THE TASK >> I would like every line of the records below that contains the word "under" copied.

-------- INPUT DATA --------

-- ==== Sys2Proof/WellFormed.lean ====
section
/-! DEFINITION. Which instructions have an encoding: mod 00, rm 110 is either the operand [BP] or a direct address,
as MOD00_RM110 says (40_operand_resolver.md R106). Every other operand is well formed by its type. -/

namespace Sys2Proof

/-- A memory operand that some mode byte selects under the given MOD00_RM110 (40_operand_resolver.md R103, R106). -/
def MemOperand.wf (p : Mod00Rm110) : MemOperand → Bool
  | .plain .bp => decide (p = .bpIndirect)
  | .plain _ => true
  | .disp8 _ _ => true
  | .disp16 _ _ => true
  | .direct _ => decide (p = .directDisp16)

def Rm8.wf (p : Mod00Rm110) : Rm8 → Bool
  | .reg _ => true
  | .mem m => m.wf p

def Rm16.wf (p : Mod00Rm110) : Rm16 → Bool
  | .reg _ => true
  | .mem m => m.wf p

/-- An instruction that some byte sequence encodes under the given MOD00_RM110. -/
def Instr.wf (p : Mod00Rm110) : Instr → Bool
  | .addRm8R8 rm _ => rm.wf p
  | .addRm16R16 rm _ => rm.wf p
  | .addR8Rm8 _ rm => rm.wf p
  | .addR16Rm16 _ rm => rm.wf p
  | .addAlImm8 _ => true
  | .addAxImm16 _ => true
  | .unsettled06 => true
  | .unsettled07 => true
  | .orRm8R8 rm _ => rm.wf p
  | .orRm16R16 rm _ => rm.wf p
  | .orR8Rm8 _ rm => rm.wf p
  | .orR16Rm16 _ rm => rm.wf p
  | .orAlImm8 _ => true
  | .orAxImm16 _ => true
  | .unsettled0E => true
  | .unsettled0F => true
  | .adcRm8R8 rm _ => rm.wf p
  | .adcRm16R16 rm _ => rm.wf p
  | .adcR8Rm8 _ rm => rm.wf p
  | .adcR16Rm16 _ rm => rm.wf p
  | .adcAlImm8 _ => true
  | .adcAxImm16 _ => true
  | .unsettled16 => true
  | .unsettled17 => true
  | .sbbRm8R8 rm _ => rm.wf p
  | .sbbRm16R16 rm _ => rm.wf p
  | .sbbR8Rm8 _ rm => rm.wf p
  | .sbbR16Rm16 _ rm => rm.wf p
  | .sbbAlImm8 _ => true
  | .sbbAxImm16 _ => true
  | .unsettled1E => true
  | .unsettled1F => true
  | .andRm8R8 rm _ => rm.wf p
  | .andRm16R16 rm _ => rm.wf p
  | .andR8Rm8 _ rm => rm.wf p
  | .andR16Rm16 _ rm => rm.wf p
  | .andAlImm8 _ => true
  | .andAxImm16 _ => true
  | .unimplemented26 => true
  | .daa => true
  | .subRm8R8 rm _ => rm.wf p
  | .subRm16R16 rm _ => rm.wf p
  | .subR8Rm8 _ rm => rm.wf p
  | .subR16Rm16 _ rm => rm.wf p
  | .subAlImm8 _ => true
  | .subAxImm16 _ => true
  | .unimplemented2E => true
  | .unsettled2F => true
  | .xorRm8R8 rm _ => rm.wf p
  | .xorRm16R16 rm _ => rm.wf p
  | .xorR8Rm8 _ rm => rm.wf p
  | .xorR16Rm16 _ rm => rm.wf p
  | .xorAlImm8 _ => true
  | .xorAxImm16 _ => true
  | .unimplemented36 => true
  | .unsettled37 => true
  | .cmpRm8R8 rm _ => rm.wf p
  | .cmpRm16R16 rm _ => rm.wf p
  | .cmpR8Rm8 _ rm => rm.wf p
  | .cmpR16Rm16 _ rm => rm.wf p
  | .cmpAlImm8 _ => true
  | .cmpAxImm16 _ => true
  | .unimplemented3E => true
  | .unsettled3F => true
  | .incAx => true
  | .incCx => true
  | .incDx => true
  | .incBx => true
  | .incSp => true
  | .incBp => true
  | .incSi => true
  | .incDi => true
  | .decAx => true
  | .decCx => true
  | .decDx => true
  | .decBx => true
  | .decSp => true
  | .decBp => true
  | .decSi => true
  | .decDi => true
  | .pushAx => true
  | .pushCx => true
  | .pushDx => true
  | .pushBx => true
  | .pushSp => true
  | .pushBp => true
  | .pushSi => true
  | .pushDi => true
  | .popAx => true
  | .popCx => true
  | .popDx => true
  | .popBx => true
  | .popSp => true
  | .popBp => true
  | .popSi => true
  | .popDi => true
  | .unimplemented60 => true
  | .unimplemented61 => true
  | .unimplemented62 => true
  | .unimplemented63 => true
  | .unimplemented64 => true
  | .unimplemented65 => true
  | .unimplemented66 => true
  | .unimplemented67 => true
  | .unimplemented68 => true
  | .unimplemented69 => true
  | .unimplemented6A => true
  | .unimplemented6B => true
  | .unimplemented6C => true
  | .unimplemented6D => true
  | .unimplemented6E => true
  | .unimplemented6F => true
  | .unimplemented70 => true
  | .unimplemented71 => true
  | .unimplemented72 => true
  | .unimplemented73 => true
  | .unimplemented74 => true
  | .unimplemented75 => true
  | .unimplemented76 => true
  | .unimplemented77 => true
  | .unimplemented78 => true
  | .unimplemented79 => true
  | .unimplemented7A => true
  | .unimplemented7B => true
  | .unimplemented7C => true
  | .unimplemented7D => true
  | .unimplemented7E => true
  | .unimplemented7F => true
  | .unsettled80 => true
  | .unsettled81 => true
  | .unsettled82 => true
  | .unsettled83 => true
  | .unsettled84 => true
  | .unsettled85 => true
  | .unimplemented86 => true
  | .unimplemented87 => true
  | .unimplemented88 => true
  | .unimplemented89 => true
  | .unimplemented8A => true
  | .unimplemented8B => true
  | .unimplemented8C => true
  | .unimplemented8D => true
  | .unimplemented8E => true
  | .unsettled8F => true
  | .unimplemented90 => true
  | .unimplemented91 => true
  | .unimplemented92 => true
  | .unimplemented93 => true
  | .unimplemented94 => true
  | .unimplemented95 => true
  | .unimplemented96 => true
  | .unimplemented97 => true
  | .unimplemented98 => true
  | .unimplemented99 => true
  | .unimplemented9A => true
  | .unimplemented9B => true
  | .unsettled9C => true
  | .unsettled9D => true
  | .unimplemented9E => true
  | .unimplemented9F => true
  | .unimplementedA0 => true
  | .unimplementedA1 => true
  | .unimplementedA2 => true
  | .unimplementedA3 => true
  | .unimplementedA4 => true
  | .unimplementedA5 => true
  | .unimplementedA6 => true
  | .unimplementedA7 => true
  | .unsettledA8 => true
  | .unsettledA9 => true
  | .unimplementedAA => true
  | .unimplementedAB => true
  | .unimplementedAC => true
  | .unimplementedAD => true
  | .unimplementedAE => true
  | .unimplementedAF => true
  | .unimplementedB0 => true
  | .unimplementedB1 => true
  | .unimplementedB2 => true
  | .unimplementedB3 => true
  | .unimplementedB4 => true
  | .unimplementedB5 => true
  | .unimplementedB6 => true
  | .unimplementedB7 => true
  | .unimplementedB8 => true
  | .unimplementedB9 => true
  | .unimplementedBA => true
  | .unimplementedBB => true
  | .unimplementedBC => true
  | .unimplementedBD => true
  | .unimplementedBE => true
  | .unimplementedBF => true
  | .unimplementedC0 => true
  | .unimplementedC1 => true
  | .unimplementedC2 => true
  | .unimplementedC3 => true
  | .unimplementedC4 => true
  | .unimplementedC5 => true
  | .unimplementedC6 => true
  | .unimplementedC7 => true
  | .unimplementedC8 => true
  | .unimplementedC9 => true
  | .unimplementedCA => true
  | .unimplementedCB => true
  | .unimplementedCC => true
  | .unimplementedCD => true
  | .unimplementedCE => true
  | .unimplementedCF => true
  | .unsettledD0 => true
  | .unsettledD1 => true
  | .unsettledD2 => true
  | .unsettledD3 => true
  | .unsettledD4 => true
  | .unsettledD5 => true
  | .unimplementedD6 => true
  | .unimplementedD7 => true
  | .unimplementedD8 => true
  | .unimplementedD9 => true
  | .unimplementedDA => true
  | .unimplementedDB => true
  | .unimplementedDC => true
  | .unimplementedDD => true
  | .unimplementedDE => true
  | .unimplementedDF => true
  | .unimplementedE0 => true
  | .unimplementedE1 => true
  | .unimplementedE2 => true
  | .unimplementedE3 => true
  | .unimplementedE4 => true
  | .unimplementedE5 => true
  | .unimplementedE6 => true
  | .unimplementedE7 => true
  | .unimplementedE8 => true
  | .unimplementedE9 => true
  | .unimplementedEA => true
  | .unimplementedEB => true
  | .unimplementedEC => true
  | .unimplementedED => true
  | .unimplementedEE => true
  | .unimplementedEF => true
  | .unimplementedF0 => true
  | .unimplementedF1 => true
  | .unimplementedF2 => true
  | .unimplementedF3 => true
  | .hlt => true
  | .unimplementedF5 => true
  | .unsettledF6 => true
  | .unsettledF7 => true
  | .unimplementedF8 => true
  | .unimplementedF9 => true
  | .unimplementedFA => true
  | .unimplementedFB => true
  | .unimplementedFC => true
  | .unimplementedFD => true
  | .unsettledFE => true
  | .unsettledFF => true

end Sys2Proof
end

--------

WRITTEN RESPONSE >>
/-- A memory operand that some mode byte selects under the given MOD00_RM110 (40_operand_resolver.md R103, R106). -/
/-- An instruction that some byte sequence encodes under the given MOD00_RM110. -/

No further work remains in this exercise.